The initiative also ran into the Ben Magec-Ecologistas en Acción de Canarias collective, which considers “that rustic soil must be cared for, and even improved. Do not look for legal shortcuts to dedicate it to industrial purposes & rdquor ;. For this reason, they insisted that “for this type of activity there is already enough urban land or industrial estates with free areas & rdquor ;.
As a possible remedy to this fight of interests, the mayor of Puerto del Rosario, Juan Jimenez, has now proposed locate the macroproject in the municipality that houses the capital of the island.
“Puerto del Rosario needs ambitious projects of this type, given the points in favor that its start-up would entail in our municipality and, in addition, it could be installed on common rustic land in the municipality & rdquor ;, he assured on Onda Fuerteventura in mid-March. It is still a mystery where that project will end, which continues to hang over the island like a sword of Damocles.

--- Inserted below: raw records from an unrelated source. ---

-- ==== Sys2Proof/Word.lean ====
section
/-! DEFINITION. The word types of PAFC. Bit 0 is the least significant bit (R10, R60); a value is narrowed only where a rule
says so, so the rules' arithmetic is done on `Nat` and `Int` and the registers are these bit vectors. -/

namespace Sys2Proof

/-- A command word or the data of a response: 32 bits (R60, R80). -/
abbrev Word := BitVec 32

/-- A duty cycle, unsigned fixed point U1.16 in 17 bits: `0x10000` is 1.0 (R12). -/
abbrev Duty := BitVec 17

/-- A tick count or a semi-period in microseconds: 16 bits unsigned (R32, R37, R39). -/
abbrev Ticks := BitVec 16

/-- The `ch` field of a channel command as a channel number, 0..15 (R81). Channels at or above `N_CH` do not exist. -/
abbrev ChanIx := Fin 16

end Sys2Proof
end

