theorem hostWork_refl (s : State) : HostWork s s := ⟨⟨rfl, rfl, fun _ => id, fun _ => ⟨rfl, rfl⟩, .inl rfl⟩, rfl, rfl⟩

theorem HostWork.trans {s t r : State} (h : HostWork s t) (h' : HostWork t r) : HostWork s r :=
  ⟨h.toHostLimits.trans h'.toHostLimits, h'.errFlags.trans h.errFlags, h'.pol.trans h.pol⟩

/-- A channel rewritten but for its modulator registers. -/
theorem hostWork_setChan {s : State} {c : ChanIx} {x : Channel} (hdebt : x.debt = (s.chan c).debt) (hbal : x.bal = (s.chan c).bal) :
    HostWork s (s.setChan c x) := by
  refine ⟨⟨rfl, rfl, fun _ => id, fun k => ?_, .inl rfl⟩, rfl, rfl⟩
  by_cases hk : k = c
  · subst hk; rw [chan_setChan_same]; exact ⟨hdebt, hbal⟩
  · rw [chan_setChan_ne _ _ hk]; exact ⟨rfl, rfl⟩

/-- `apply(c)` only takes a pin low (R113). -/
theorem hostWork_applyOff (c : ChanIx) (s : State) : HostWork s (applyOff c s) := by
  by_cases hoff : (s.chan c).enabled = true ∧ (s.chan c).fire = 0
  · obtain ⟨hwritten, hchan, hothers, ⟨hparams, hlut, hflags, hucs, -⟩, -⟩ := applyOff_off hoff.1 hoff.2
    refine ⟨⟨hparams, hlut, fun p hp => ?_, fun k => ?_, .inl (by rw [hucs])⟩, hflags, by rw [hucs]⟩
    · by_cases hpc : p = (s.chan c).pinsel
      · simp [hpc, hwritten.pin_low] at hp
      · rwa [hwritten.other_pins p hpc] at hp
    · by_cases hk : k = c
      · subst hk; rw [hchan]; exact ⟨rfl, rfl⟩
      · rw [hothers k hk]; exact ⟨rfl, rfl⟩
  · rw [applyOff_keep hoff]
    exact hostWork_refl s

theorem hostWork_setDuty (c : ChanIx) (v : Int) (s : State) : HostWork s (setDuty c v s) := by
  have hstore : HostWork s (storeDuty c v s) := hostWork_setChan rfl rfl
  unfold setDuty
  dsimp only
  split
  · exact hstore.trans (hostWork_applyOff c _)
  · exact hstore

theorem hostWork_reapply (c : ChanIx) (s : State) : HostWork s (reapply c s) := hostWork_setDuty c _ s

/-- `END` only takes a pin low and may stop a unit (R163, R164). -/
theorem hostWork_unregister (c : ChanIx) (s : State) : HostWork s (unregister c s) := by
  have hended := unregister_ended c s
  obtain ⟨hparams, hlut, hflags, -⟩ := hended.frame
  refine ⟨⟨hparams, hlut, fun p hp => (hended.pin_le p hp).1, fun k => ?_, hended.count .cs⟩, hflags, ?_⟩
  · by_cases hk : k = c
    · subst hk; rw [hended.released]; exact ⟨rfl, rfl⟩
    · rw [hended.others k hk]; exact ⟨rfl, rfl⟩
  · cases hm : (s.chan c).mode
    · obtain ⟨-, -, -, hucs⟩ := hended.pc_unit hm
      rw [hucs]
    · obtain ⟨-, -, hpol⟩ := hended.cs_unit hm
      exact hpol

theorem hostWork_semiWritten (u : UnitId) (p : Ticks) (s : State) : HostWork s (semiWritten u p s) := by
  have hfile := semiWritten_sameFile u p s
  obtain ⟨hlut, hflags, -⟩ := semiWritten_frame u p s
  refine ⟨⟨hfile.params, hlut, fun q hq => by rwa [hfile.pin] at hq, fun c => by rw [hfile.chans]; exact ⟨rfl, rfl⟩, ?_⟩, hflags,
    semiWritten_pol u p s⟩
  rw [semiWritten_ucs_count]
  split
  · exact .inr rfl
  · exact .inl rfl

theorem hostWork_storeSemi (u : UnitId) (p : Ticks) (s : State) : HostWork s (storeSemi u p s) := by
  rw [storeSemi_eq]
  exact forChans_keeps (P := HostWork s) _ (fun c _ t ht => ht.trans (hostWork_reapply c t)) (hostWork_semiWritten u p s)

/-! ### A command is refused or accepted (R86, R250) -/

/-- What an accepted command never does (R260): `t` is what it leaves but for the response. Only `CLRERR` writes a flag, and only the
`BEGIN` that starts unit CS writes the polarity. -/
structure Accepted (i : Instr) (s t : State) : Prop extends HostLimits s t where
  errFlags : (∀ m, i ≠ .clrErr m) → t.errFlags = s.errFlags
  pol : t.ucs.pol = s.ucs.pol ∨ t.ucs.pol = false ∧ (¬ ∃ k, InUnit s .cs k) ∧ ∃ c p, i = .beginChan c .cs p

theorem HostWork.accepted {s t : State} (h : HostWork s t) (i : Instr) : Accepted i s t :=
  ⟨h.toHostLimits, fun _ => h.errFlags, .inl h.pol⟩

theorem Accepted.trans_hostWork {i : Instr} {s t r : State} (h : Accepted i s t) (h' : HostWork t r) : Accepted i s r :=
  ⟨h.toHostLimits.trans h'.toHostLimits, fun hi => h'.errFlags.trans (h.errFlags hi), by rw [h'.pol]; exact h.pol⟩

/-- Registering a channel takes its pin low and may start its unit (R161, R162). -/
theorem Begun.accepted {s b : State} {c : ChanIx} {m : UnitId} {p : BitVec 8} (h : Begun s c m p b) :
    Accepted (.beginChan c m p) s b := by
  obtain ⟨hparams, hlut, hflags, -⟩ := h.frame
  obtain ⟨-, hucs⟩ := h.units
  refine ⟨⟨hparams, hlut, h.pin_le, fun k => ?_, ?_⟩, fun _ => hflags, ?_⟩
  · by_cases hk : k = c
    · subst hk; rw [h.registered]; exact ⟨rfl, rfl⟩
    · rw [h.others k hk]; exact ⟨rfl, rfl⟩
  · obtain hucs | ⟨-, hucs⟩ := hucs
    · exact .inl (by rw [hucs])
    · exact .inr (by rw [hucs])
  · obtain hucs | ⟨⟨rfl, hstopped⟩, hucs⟩ := hucs
    · exact .inl (by rw [hucs])
    · exact .inr ⟨by rw [hucs], hstopped, c, p, rfl⟩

Renewables are primed with nature
Although renewable energies are the great global bet to achieve decarbonisation, in Fuerteventura their implementation is turning into a real nightmare.
The wind and photovoltaic parks built and to be built threaten the natural landscape, with an increase in installations that far exceeds local demand. In the capital of the island it is planned to install a total of 22 wind farms, which represents 2.6 million square meters. Across the island, it is also intended to install another 51 photovoltaic parks, which will take up a space of 4 million square meters.
The photovoltaic production of these parks is estimated at about 217.30 MW, while that of wind power could be 227.63 MW. In total, almost 450 MW for a population that, at its maximum demand – when there is tourism – only needs 76 MW.
The engineer Roque Calero, who has studied the implementation of renewable energies on the island, stated in a Radio Sintonía program that at the moment “everyone comes to ‘hunt’ land to the islands, not only to install renewable energy in the future, but also to increase the value of these companies & rdquor ;.
The engineer considered that the collaboration of the island authorities is necessary to stop this voracious tourist development that threatens to destroy the natural and unspoiled landscape of an island in the middle of the Atlantic.
And a caravan campsite in a protected area
On the other hand, just three months ago the Cabildo declared of social interest the construction of a caravan campsite in the Piedra Playa area, in the town of El Cotillo. It is a protected area as a Special Bird Protection Area (ZEPA) and integrated into the Natura 2000 Network.
Although the promoter presents the project as “a specialized camp for birdwatching and sports tourism & rdquor; and integrated into the “ornithological ecotourism modality & rdquor ;, Ecologistas en Acción has highlighted the impact it will have.
This ‘ecocamping’ will consist of five wooden cabins, an area for treatment plants, an enclosure for caravans and tents and a capacity for 200 people.
In short, wide sectors of island society fear that a tourist and urban boom is taking shape that threatens the natural and scenic wealth of an island that has always been characterized by its tranquility and authenticity.